Familial clustering of defective release of t-PA.

作者信息

Petäjä J, Rasi V, Vahtera E, Myllylä G

机构信息

Finnish Red Cross Blood Transfusion Service, Kivihaantie, Helsinki, Finland.

出版信息

Br J Haematol. 1991 Oct;79(2):291-5. doi: 10.1111/j.1365-2141.1991.tb04535.x.

Abstract

91 unrelated patients with idiopathic or familial deep vein thrombosis (DVT) and 72 (34 with DVT) relatives from 26 families were screened for hypofibrinolysis by measuring tissue plasminogen activator antigen (t-PA:Ag) after venous occlusion (VO) for 10 and 20 min and by measuring t-PA inhibitor activity (PAI) at rest. 21 healthy subjects served as controls.

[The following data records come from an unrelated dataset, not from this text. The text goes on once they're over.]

-- ==== Sys2Proof/Laws/Display.lean ====
section
/-! SUPPORT. The framebuffer and one sprite pixel (43_display.md R194, R196). -/

namespace Sys2Proof.Machine

/-- All that a toggle does to cells. -/
theorem Framebuffer.cell_toggle (fb : Framebuffer) (y r : Fin 32) (x c : Fin 64) :
    (fb.toggle y x).cell r c = if r = y ∧ c = x then !fb.cell y x else fb.cell r c := by
  simp only [Framebuffer.cell, Framebuffer.toggle, Fin.getElem_fin, Vector.getElem_set]
  by_cases hr : y = r
  · subst hr
    by_cases hc : x = c
    · subst hc; simp
    · simp [Fin.val_ne_of_ne hc, Ne.symm hc]
  · simp [Fin.val_ne_of_ne hr, Ne.symm hr]

@[simp] theorem Framebuffer.cell_clear (y : Fin 32) (x : Fin 64) : Framebuffer.clear.cell y x = false := by
  simp [Framebuffer.cell, Framebuffer.clear]

/-- Where a sprite pixel lands, said by the rule (43_display.md R196). -/
theorem spriteTarget_eq_some_iff (wrap : Bool) (x y : Nat) (r : Fin 32) (c : Fin 64) :
    spriteTarget wrap x y = some (r, c) ↔ landsOn wrap x y r c := by
  unfold spriteTarget landsOn
  by_cases h : y < 32 ∧ x < 64
  · rw [dif_pos h, if_pos (by omega)]
    simp only [Option.some.injEq, Prod.mk.injEq, Fin.ext_iff]
    exact And.comm
  · have h' : ¬(x ≤ 63 ∧ y ≤ 31) := by omega
    rw [dif_neg h]
    cases wrap
    · simp [h']
    · simp only [h', if_true, if_false, Option.some.injEq, Prod.mk.injEq, Fin.ext_iff, true_and]
      exact And.comm

/-- All that one set pixel does to cells and to the collision: it toggles the cell it lands on, and a set
cell there is a collision. -/
theorem drawPixel_cases (wrap : Bool) (x y : Nat) (p : Framebuffer × Bool) :
    (∃ r c, landsOn wrap x y r c ∧
      drawPixel wrap x y p = (p.1.toggle r c, p.2 || p.1.cell r c)) ∨
    ((∀ r c, ¬ landsOn wrap x y r c) ∧ drawPixel wrap x y p = p) := by
  unfold drawPixel
  cases h : spriteTarget wrap x y with
  | none =>
    refine .inr ⟨fun r c hl => ?_, rfl⟩
    rw [← spriteTarget_eq_some_iff, h] at hl
    cases hl
  | some q =>
    obtain ⟨r, c⟩ := q
    exact .inl ⟨r, c, (spriteTarget_eq_some_iff ..).mp h, rfl⟩

end Sys2Proof.Machine
end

Defective release of t-PA:Ag was found in eight out of the 91 patients (9%). A partial family study of six of these eight patients was performed. This study included 10 family members with and 21 without DVT. A defective release of t-PA:Ag was found in 50% (5/10) of the family members with DVT, which is significantly more frequent than the 9% (8/91) prevalence in the unrelated patients (P less than 0.001). Furthermore, 24% (5/21) of asymptomatic members of these families also had defective release of t-PA:Ag. In the 18 families where the propositus had a normal level of t-PA:Ag, none of the 24 studied family members with DVT had defective release of t-PA:Ag. In contrast to the defective release of t-PA:Ag, increased basal level of PAI did not show familial clustering. In conclusion, low release of t-PA during VO shows familial clustering in a proportion of the cases.

摘要

对91例特发性或家族性深静脉血栓形成(DVT)患者以及来自26个家庭的72名亲属(其中34名患有DVT)进行了低纤溶筛查,通过在静脉闭塞(VO)10分钟和20分钟后测量组织纤溶酶原激活物抗原(t-PA:Ag)以及在静息状态下测量t-PA抑制剂活性(PAI)来进行。21名健康受试者作为对照。在91例患者中有8例(9%)发现t-PA:Ag释放缺陷。对这8例患者中的6例进行了部分家系研究。该研究包括10名患有DVT的家庭成员和21名未患DVT的家庭成员。在患有DVT的家庭成员中有50%(5/10)发现t-PA:Ag释放缺陷,这明显高于非相关患者中9%(8/91)的患病率(P小于0.001)。此外,这些家庭中24%(5/21)无症状成员也存在t-PA:Ag释放缺陷。在18个先证者t-PA:Ag水平正常的家庭中,24名患有DVT的研究家庭成员均未出现t-PA:Ag释放缺陷。与t-PA:Ag释放缺陷相反,PAI基础水平升高未显示出家族聚集性。总之,VO期间t-PA释放降低在部分病例中显示出家族聚集性。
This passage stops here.